[Saved entries]
-- ==== Sys2Proof/Machine/EventCmds.lean ====
section
/-! DEFINITION. The commands of Hedgerow (spec/09). -/

namespace Sys2Proof.Machine

/-- EV_DELIVERY (R386). -/
def execEvDelivery (n : Fin 2048) (s : State) : Host.Outcome State Fault Refusal :=
  s.run fun c b => deliver c n.val b

/-- EV_SOFTWARE_RAISE (R383). -/
def execEvSoftwareRaise (ag : Agent) (n : Fin 2048) (v : Word) (s : State) : Host.Outcome State Fault Refusal :=
  s.run fun c b => regStore c ag (R.EV_SW n.val) v.toNat b

/-- EV_SRC_WRITE (R391). -/
def execEvSrcWrite (ag : Agent) (n : Fin 2048) (v : Word) (s : State) : Host.Outcome State Fault Refusal :=
  s.run fun c b => regStore c ag (R.EV_SRC n.val) v.toNat b

/-- EV_DST_WRITE (R392). -/
def execEvDstWrite (ag : Agent) (n : Fin 2048) (k : Fin 8) (v : Word) (s : State) : Host.Outcome State Fault Refusal :=
  s.run fun c b => regStore c ag (R.EV_DST n.val k.val) v.toNat b

end Sys2Proof.Machine
end

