/-- One law unit. -/
def lu (n : Nat) (p : Nat → Prop) (s t : State) : Prop := Others Block.luSt n s t ∧ Leaves (fun t b => { b with lu := t.lu }) p s t

/-- Loop lanes with law units, and the edge generators they drive. -/
def lanes (p : Nat → Prop) (s t : State) : Prop := Leaves (fun t b => { b with ll := t.ll, lu := t.lu, eg := t.eg }) p s t

/-- One loop lane, with law units. -/
def lane (n : Nat) (p : Nat → Prop) (s t : State) : Prop :=
  Others Block.llSt n s t ∧ Leaves (fun t b => { b with ll := t.ll, lu := t.lu }) p s t

/-- One loop lane and its law task. -/
def laneTask (n : Nat) (p : Nat → Prop) (s t : State) : Prop :=
  Others Block.llSt n s t ∧ Others Block.engSt (s.now.laneEng n) s t ∧ Leaves (fun t b => { b with ll := t.ll, eng := t.eng }) p s t

/-- One SAR converter, with the lanes it delivers to. -/
def ad (n : Nat) (p : Nat → Prop) (s t : State) : Prop :=
  Others Block.adSt n s t ∧ Leaves (fun t b => { b with ad := t.ad, ll := t.ll }) p s t

/-- One comparator, with the trip sources asserted. -/
def ac (n : Nat) (p : Nat → Prop) (s t : State) : Prop :=
  Others Block.acSt n s t ∧ Leaves (fun t b => { b with ac := t.ac, asyncSrc := t.asyncSrc }) p s t

/-- One demodulator, with the lanes it delivers to. -/
def sd (n : Nat) (p : Nat → Prop) (s t : State) : Prop :=
  Others Block.sdSt n s t ∧ Leaves (fun t b => { b with sd := t.sd, ll := t.ll }) p s t

/-- One head-drive lane, with the fires on their way and its balls. -/
def hl (n : Nat) (p : Nat → Prop) (s t : State) : Prop :=
  Others Block.hlSt n s t ∧ Leaves (fun t b => { b with hl := t.hl, fires := t.fires, balls := t.balls }) p s t

/-- Fire generators and the fire assembler: passes, head contexts, fires and cells on their way. -/
def fire (p : Nat → Prop) (s t : State) : Prop :=
  Leaves (fun t b => { b with fg := t.fg, hc := t.hc, lq := t.lq, fires := t.fires, faFires := t.faFires, edges := t.edges }) p s t

/-- One fire generator. -/
def fg (n : Nat) (p : Nat → Prop) (s t : State) : Prop := Others Block.fgSt n s t ∧ Leaves (fun t b => { b with fg := t.fg }) p s t

/-- One Golbex lane with the queue of its cells. -/
def gl (n : Nat) (p : Nat → Prop) (s t : State) : Prop :=
  Others Block.laneQueue n s t ∧ Leaves (fun t b => { b with gl := t.gl, lq := t.lq }) p s t

/-- One feedback unit with its balls, and the lanes it delivers to. -/
def fb (n : Nat) (p : Nat → Prop) (s t : State) : Prop :=
  Others Block.fbSt n s t ∧ Leaves (fun t b => { b with fb := t.fb, ll := t.ll, balls := t.balls }) p s t

/-- One emulation output with its balls. -/
def emu (n : Nat) (p : Nat → Prop) (s t : State) : Prop :=
  Others Block.emuSt n s t ∧ Leaves (fun t b => { b with emu := t.emu, balls := t.balls }) p s t

/-- One source of an interrupt controller (key die × 1024 + number), with the deliveries it makes and the edges on their way. -/
def ic (k : Nat) (p : Nat → Prop) (s t : State) : Prop :=
  Others (fun b m => b.icSrc.getD {} m) k s t ∧
    Leaves (fun t b => { b with icSrc := t.icSrc, edges := t.edges, icLast := t.icLast, pendActs := t.pendActs }) p s t

/-- One DMA channel, with edges raised. -/
def dm (n : Nat) (p : Nat → Prop) (s t : State) : Prop :=
  Others Block.dmSt n s t ∧ Leaves (fun t b => { b with dm := t.dm, edges := t.edges }) p s t

/-- One DMA channel and the drives' commands. -/
def dmSp (n : Nat) (p : Nat → Prop) (s t : State) : Prop :=
  Others Block.dmSt n s t ∧ Leaves (fun t b => { b with dm := t.dm, sp := t.sp, edges := t.edges }) p s t

/-- One DMA channel with the odd slots it takes, and the bytes of `m` that it stores to. -/
def dmStore (n : Nat) (m p : Nat → Prop) (s t : State) : Prop :=
  Others Block.dmSt n s t ∧
    Stores m (fun t b => { b with dm := t.dm, edges := t.edges, oddWant := t.oddWant, oddLast := t.oddLast }) p s t

/-- One check-value unit with the writes that wait, and the feedback unit it judges for. -/
def cv (u n : Nat) (p : Nat → Prop) (s t : State) : Prop :=
  Others Block.cvSt u s t ∧ Others Block.fbSt n s t ∧
    Leaves (fun t b => { b with cv := t.cv, cvq := t.cvq, fb := t.fb, edges := t.edges }) p s t
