/-- The pair: HEARTBEAT and EPOCH cells and Sporeline lane states go out on both twin lanes; a partner silent for 16,384 fc
after S is taken over from: the epoch rises, the role is TAKING, PERMIT_OUT is asserted, the permit is gained once PERMIT_IN has
been low long enough; a rise of PERMIT_IN fences a package that holds the permit; TAKING withdraws after HOLD x 4 while
PERMIT_IN stays asserted without PREF. TRST asks for the partner's reset in the next HEARTBEAT; RESEND sends records again.
Rests on the model's choices of log entries 12, 98, 99, 160 and 177. -/
def Obligations.PairEffects : Prop :=
  ∀ (s : State),
    ((s.now.on F.PV_CFG_PAIR = true ∧ s.now.twinReady = true) → s.tick % 4096 = 0 → Answers (.pairHeartbeatDue) s fun t =>
      TwinSends
        s t
        1 2
        0x6FE00000
        (payloadOf [b2n s.now.pv.rstReq * 256 + s.now.get F.PV_CFG_PREF * 8 + s.now.get F.PV_STAT_FENCED * 4 + s.now.get
        F.PV_STAT_PERM * 2 + b2n (s.now.role == 2), s.now.pv.hbNum, s.tick, s.tick / 2 ^ 32]) ∧
      t.now.pv = { s.now.pv with rstReq := false, hbNum := (s.now.pv.hbNum + 1) % 2 ^ 32 } ∧
      Leaves (fun t b => { b with gl := t.gl, pv := t.pv }) (fun _ => False) s t) ∧
    (∀ (u : Nat) (l : List Nat), (s.now.pv.epochDue = u :: l ∧ u ≤ s.tick ∧ s.now.twinReady = true) →
      Answers (.epochCellDue) s fun t =>
      TwinSends
        s t
        0 2 0x5FE00000 (payloadOf [s.now.get F.PV_CFG_PREF * 8, s.now.takingSince.getD u, s.now.takingSince.getD u / 2 ^ 32]) ∧
      t.now.pv = { s.now.pv with epochDue := l } ∧ Leaves (fun t b => { b with gl := t.gl, pv := t.pv }) (fun _ => False) s t) ∧
    (∀ (n : Fin 96) (u : Nat), s.tick % 65536 = 0 → (s.now.on (F.LL_CFG_EN n) = true ∧ s.now.on (F.LL_CFG_LAW n) = false ∧
      u = s.now.get (F.LL_CFG_LU n)) → (s.now.sporeSends (clusterOf (s.now.owner (ownLU u))) = true ∧ s.now.glTwin 0 = true) →
      Answers (.sporelineLaneState n) s fun t =>
      (((t.now.glSt 0).tq.drop (s.now.glSt 0).tq.length).map (fun x => (x.prio, bits x.head 31 20, bits x.head 11 0)) =
        [(3, 0x420, n.val), (3, 0x420, 512 + n.val)]) ∧
      (((t.now.glSt 0).tq.drop (s.now.glSt 0).tq.length).map (fun x => x.payload) =
        [payloadOf ((List.range 7).map fun k => s.now.rd (R.LU_S u k)), payloadOf
        ([s.now.rd (R.LU_S u 7)] ++ (s.now.luSt u).ys ++ [(s.now.luSt u).acc % 2 ^ 32, (s.now.luSt u).acc / 2 ^ 32, s.now.get
        (F.LL_CTL_M n)])]) ∧
      Leaves (fun t b => { b with gl := t.gl }) (fun _ => False) s t) ∧
    (s.now.pvReady = true → max (s.now.fcS.getD 0) (s.now.pv.lastHb.getD 0) + 16384 ≤ s.tick → (s.now.pv.lanes = [] ∧
      s.now.rd R.PV_CKCL = 0) → Answers (.partnerDead) s fun t =>
      ((pvEndFc s.ctx t.now).rd R.PV_EPOCH = (s.now.rd R.PV_EPOCH + 1) % 2 ^ 32 ∧ (pvEndFc s.ctx t.now).role = 1 ∧
      (pvEndFc s.ctx t.now).rd R.PV_PDTICK = s.tick % 2 ^ 32) ∧ ((pvEndFc s.ctx t.now).on F.PV_STAT_POUT = true ∧
      (pvEndFc s.ctx t.now).balls.getD 0 2 = 2 ∧ (pvEndFc s.ctx t.now).takingSince = some s.tick) ∧
      (pvEndFc
        s.ctx
        t.now).pv
        = { s.now.pv with
        lapse := false, saved := s.now.rd R.PV_EPOCH, epochDue := (if s.now.twinReady then [] else [s.tick]) ++ [s.tick + 4096,
        s.tick + 8192, s.tick + 12288] } ∧
      (pvEndFc s.ctx t.now).edges = (raiseEdge s.ctx 0x078 s.now).edges ∧ (s.now.twinReady = true →
      TwinSends s { t with now := pvEndFc s.ctx t.now } 0 2 0x5FE00000 (payloadOf
        [s.now.get F.PV_CFG_PREF * 8, s.tick, s.tick / 2 ^ 32])) ∧
      (pvEndFc s.ctx { t.now with pv := { t.now.pv with lastHb := some s.tick } }).role = 0 ∧
      t.now.pv = { s.now.pv with lapse := true } ∧ Leaves (fun t b => { b with pv := t.pv }) (fun _ => False) s t) ∧
    (∀ (e k n u a : Nat) (w : List Nat), s.now.pvReady = true →
      max (s.now.fcS.getD 0) (s.now.pv.lastHb.getD 0) + 16384 ≤ s.tick → (s.now.pv.lanes = [(n, w)] ∧ w.length = 14 ∧
      n < nEG s.hw ∧ s.now.on (F.LL_CFG_LAW n) = false ∧ u = s.now.get (F.LL_CFG_LU n)) → (e ∈ s.now.sporeEngines s.hw ∧
      k < s.now.nt.getD 0 e) → (a = s.now.recordAddr (clusterOf e) (e % 8) k ∧
      bit ((s.start.recordWords a).getD 0 0) 31 = true) → Answers (.partnerDead) s fun t =>
      (∀ j ∈ List.range 8, (pvEndFc s.ctx t.now).rd (R.LU_S u j) = w.getD j 0) ∧
      (((pvEndFc s.ctx t.now).luSt u).ys = [w.getD 8 0, w.getD 9 0, w.getD 10 0] ∧
      ((pvEndFc s.ctx t.now).luSt u).acc = w.getD 11 0 + w.getD 12 0 % 65536 * 2 ^ 32) ∧
      (pvEndFc s.ctx t.now).get (F.LL_CTL_M n) = w.getD 13 0 % 2 ∧
      ((pvEndFc s.ctx t.now).taskSt e k).st = (if bit ((s.start.recordWords a).getD 0 0) 30 then .ready else .wait) ∧
      (∀ j ∈ List.range 31, bit (bits ((s.start.recordWords a).getD 0 0) 29 24) (wordGroup j) = true →
      ((pvEndFc s.ctx t.now).taskSt e k).reg (j + 1) = (if s.start.granBad ((a + 4 * (j + 1)) / 32) || s.start.granBad
        ((a + 4 * (42 + j / 8)) / 32) then tw 0 15 else tw ((s.start.recordWords a).getD (j + 1) 0)
        (recordTag (s.start.recordWords a) j))) ∧
      (((pvEndFc s.ctx t.now).taskSt e k).dc = 0x3F ∧ (pvEndFc s.ctx t.now).role = 1)) ∧
    (s.now.pvSilent s.ctx = false → Idle .partnerDead s) ∧
    ((s.now.role = 1 ∧ s.now.takingSince.any (fun u => u + 2048 ≤ s.tick) = true) →
      (s.now.pv.pinSince.all (fun p => p + s.now.get F.PV_CFG_HOLD ≤ s.tick) = true) → Answers (.permitGained) s fun t =>
      (t.now.role = 2 ∧ t.now.on F.PV_STAT_PERM = true ∧ t.now.on F.PV_STAT_EVER = true ∧ t.now.on F.PV_STAT_PIN = false) ∧
      (t.now.takingSince = none ∧ t.now.pv = { s.now.pv with pinSince := none } ∧ t.now.pvWait = none) ∧
      (t.now.rd R.PV_EPOCH = s.now.rd R.PV_EPOCH ∧ (raiseEdge s.ctx 0x07A s.now).edges <+: t.now.edges) ∧
      Frame.outs (fun t b => { b with pv := t.pv, takingSince := t.takingSince, pvWait := t.pvWait })
        (fun a => a = R.PV_STAT ∨ outRegs a) s t) ∧
    ((s.now.on F.PV_CFG_PAIR = true ∧ s.now.on F.PV_STAT_PERM = true) → Answers (.permitInRise) s fun t => (t.now.role = 0 ∧
      t.now.on F.PV_STAT_PERM = false ∧ t.now.on F.PV_STAT_FENCED = true ∧ t.now.on F.PV_STAT_PIN = true) ∧
      (t.now.on F.PV_STAT_POUT = false ∧ t.now.takingSince = none) ∧
      t.now.pv = { s.now.pv with pinSince := some s.tick, epochDue := [] } ∧ t.now.pvWait = some (s.tick + 3) ∧
      t.now.edges = (if s.now.on F.PV_STAT_FENCED then raiseEdge s.ctx 0x07A s.now else raiseEdge s.ctx 0x079
        (raiseEdge s.ctx 0x07A s.now)).edges ∧
      Frame.outs (fun t b => { b with pv := t.pv, takingSince := t.takingSince, pvWait := t.pvWait })
        (fun a => a = R.PV_STAT ∨ outRegs a) s t) ∧
    ((s.now.on F.PV_STAT_PERM = false ∨ s.now.on F.PV_CFG_PAIR = false) → Answers (.permitInRise) s fun t =>
      (t.now.on F.PV_STAT_PIN = true ∧ t.now.role = s.now.role ∧ t.now.on F.PV_STAT_FENCED = s.now.on F.PV_STAT_FENCED) ∧
      t.now.pv = { s.now.pv with pinSince := some s.tick } ∧
      Leaves (fun t b => { b with pv := t.pv }) (fun a => a = R.PV_STAT) s t) ∧
    (∀ (u p : Nat), (s.now.role = 1 ∧ s.now.on F.PV_CFG_PREF = false ∧ s.now.on F.PV_STAT_PIN = true) →
      (s.now.takingSince = some u ∧ s.now.pv.pinSince = some p ∧ max u p + 4 * s.now.get F.PV_CFG_HOLD ≤ s.tick) →
      s.now.pv.saved < 2 ^ 32 → Answers (.takingWithdraw) s fun t => (t.now.role = 0 ∧ t.now.on F.PV_STAT_POUT = false ∧
      t.now.takingSince = none ∧ t.now.on F.PV_STAT_FENCED = s.now.on F.PV_STAT_FENCED) ∧
      (t.now.rd R.PV_EPOCH = s.now.pv.saved ∧ t.now.get F.PV_CNT_WDRAW = min 255 (s.now.get F.PV_CNT_WDRAW + 1)) ∧
      t.now.pv = { s.now.pv with epochDue := [] } ∧
      t.now.edges = (if s.now.on F.PV_STAT_PERM then raiseEdge s.ctx 0x07B (raiseEdge s.ctx 0x07A s.now) else raiseEdge s.ctx
        0x07B s.now).edges ∧
      Frame.outs (fun t b => { b with pv := t.pv, takingSince := t.takingSince, pvWait := t.pvWait })
        (fun a => a = R.PV_STAT ∨ a = R.PV_EPOCH ∨ a = R.PV_CNT ∨ outRegs a) s t) ∧
    (∀ (ag : Agent) (v : Word), Reaches s ag R.PV_CTL → bits v.toNat 1 0 = 1 → Answers (.pvTrst ag v) s fun t =>
      t.now.pv = { s.now.pv with rstReq := true } ∧ Leaves (fun t b => { b with pv := t.pv }) (fun _ => False) s t) ∧
    (∀ (ag : Agent) (v : Word) (q e k a : Nat), Reaches s ag R.PV_CTL → bits v.toNat 1 0 = 2 →
      (List.range (nClusters s.hw)).filter s.now.sporeSends = [q] →
      ((List.range 256).filter (fun x => s.now.nt.getD 0 x != 0) = [8 * q + e] ∧ e < 8 ∧ s.now.nt.getD 0 (8 * q + e) = 1 ∧
      k = 0) → (a = s.now.recordAddr q e 0 ∧ bit ((s.start.recordWords a).getD 0 0) 31 = true) → s.now.glTwin 0 = true →
      Answers (.pvResend ag v) s fun t =>
      (((t.now.glSt 0).tq.drop (s.now.glSt 0).tq.length).map (fun x => (x.prio, bits x.head 31 20, bits x.head 11 0, x.payload,
        x.poison)) = (List.range 7).map fun f => (3, 0x400 + q, f * 512 + e, payloadOf
        (((s.start.recordWords a).drop (7 * f)).take 7), (List.range 7).any fun i => 7 * f + i < 48 && s.start.granBad
        ((a + 4 * (7 * f + i)) / 32))) ∧
      Leaves (fun t b => { b with gl := t.gl, edges := t.edges }) sumRegs s t) ∧
    ((s.now.role ≠ 0 ∧ s.now.takingSince.any (fun u => u + 2048 ≤ s.tick) = true) → Answers (.takeoverEnginesIssue) s fun t =>
      (∀ e ∈ s.now.sporeEngines s.hw, (s.now.engSt e).run = none → (s.now.engSt e).sel = none → (s.now.engSt e).best ≠ none →
      (t.now.engSt e).sel.isSome = true) ∧ (∀ e ∈ List.range 256, ∀ k ∈ List.range 64, t.now.taskSt e k = s.now.taskSt e k) ∧
      Leaves (fun t b => { b with eng := t.eng }) (fun _ => False) s t)
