theorem locate_job (hw : Hw) (i o : Nat) (hi : i < 256) (hp : unitPresent hw .job (i) = true) (ho : o < 0x100) :
    locate hw (0x40B10000 + i * 0x100 + o) = (rowAt o RegMap.jobRows).map fun r => ⟨.job, i, o, r.fields⟩ := by
  rw [locate, if_neg (by omega), if_neg (by omega), if_neg (by omega), unitRuns]
  repeat rw [locateIn_skip _ _ _ _ (by simp only; omega)]
  have h := fun t => locateIn_hit hw ⟨.job, 0, 0x40B10000, 0x100, 256, RegMap.jobRows⟩ t i o hi ho
  simp only [Nat.zero_add, hp, if_true, UnitRun.rowsOn] at h
  exact h _

theorem locate_pv (hw : Hw) (o : Nat) (hp : unitPresent hw .pv (0) = true) (ho : o < 0x10000) :
    locate hw (0x40C00000 + o) = (rowAt o RegMap.pvRows).map fun r => ⟨.pv, 0, o, r.fields⟩ := by
  rw [locate, if_neg (by omega), if_neg (by omega), if_neg (by omega), unitRuns]
  repeat rw [locateIn_skip _ _ _ _ (by simp only; omega)]
  have h := fun t => locateIn_hit hw ⟨.pv, 0, 0x40C00000, 0x10000, 1, RegMap.pvRows⟩ t 0 o (by decide) ho
  simp only [Nat.zero_mul, Nat.add_zero, hp, if_true, UnitRun.rowsOn] at h
  exact h _

theorem locate_pw (hw : Hw) (o : Nat) (hp : unitPresent hw .pw (0) = true) (ho : o < 0x10000) :
    locate hw (0x40D00000 + o) = (rowAt o RegMap.pwRows).map fun r => ⟨.pw, 0, o, r.fields⟩ := by
  rw [locate, if_neg (by omega), if_neg (by omega), if_neg (by omega), unitRuns]
  repeat rw [locateIn_skip _ _ _ _ (by simp only; omega)]
  have h := fun t => locateIn_hit hw ⟨.pw, 0, 0x40D00000, 0x10000, 1, RegMap.pwRows⟩ t 0 o (by decide) ho
  simp only [Nat.zero_mul, Nat.add_zero, hp, if_true, UnitRun.rowsOn] at h
  exact h _

end Sys2Proof.Machine
end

- _Your task_
Would you show every line in the data above that contains the string "jobRows"?

- _Answer space_
    locate hw (0x40B10000 + i * 0x100 + o) = (rowAt o RegMap.jobRows).map fun r => ⟨.job, i, o, r.fields⟩ := by
  have h := fun t => locateIn_hit hw ⟨.job, 0, 0x40B10000, 0x100, 256, RegMap.jobRows⟩ t i o hi ho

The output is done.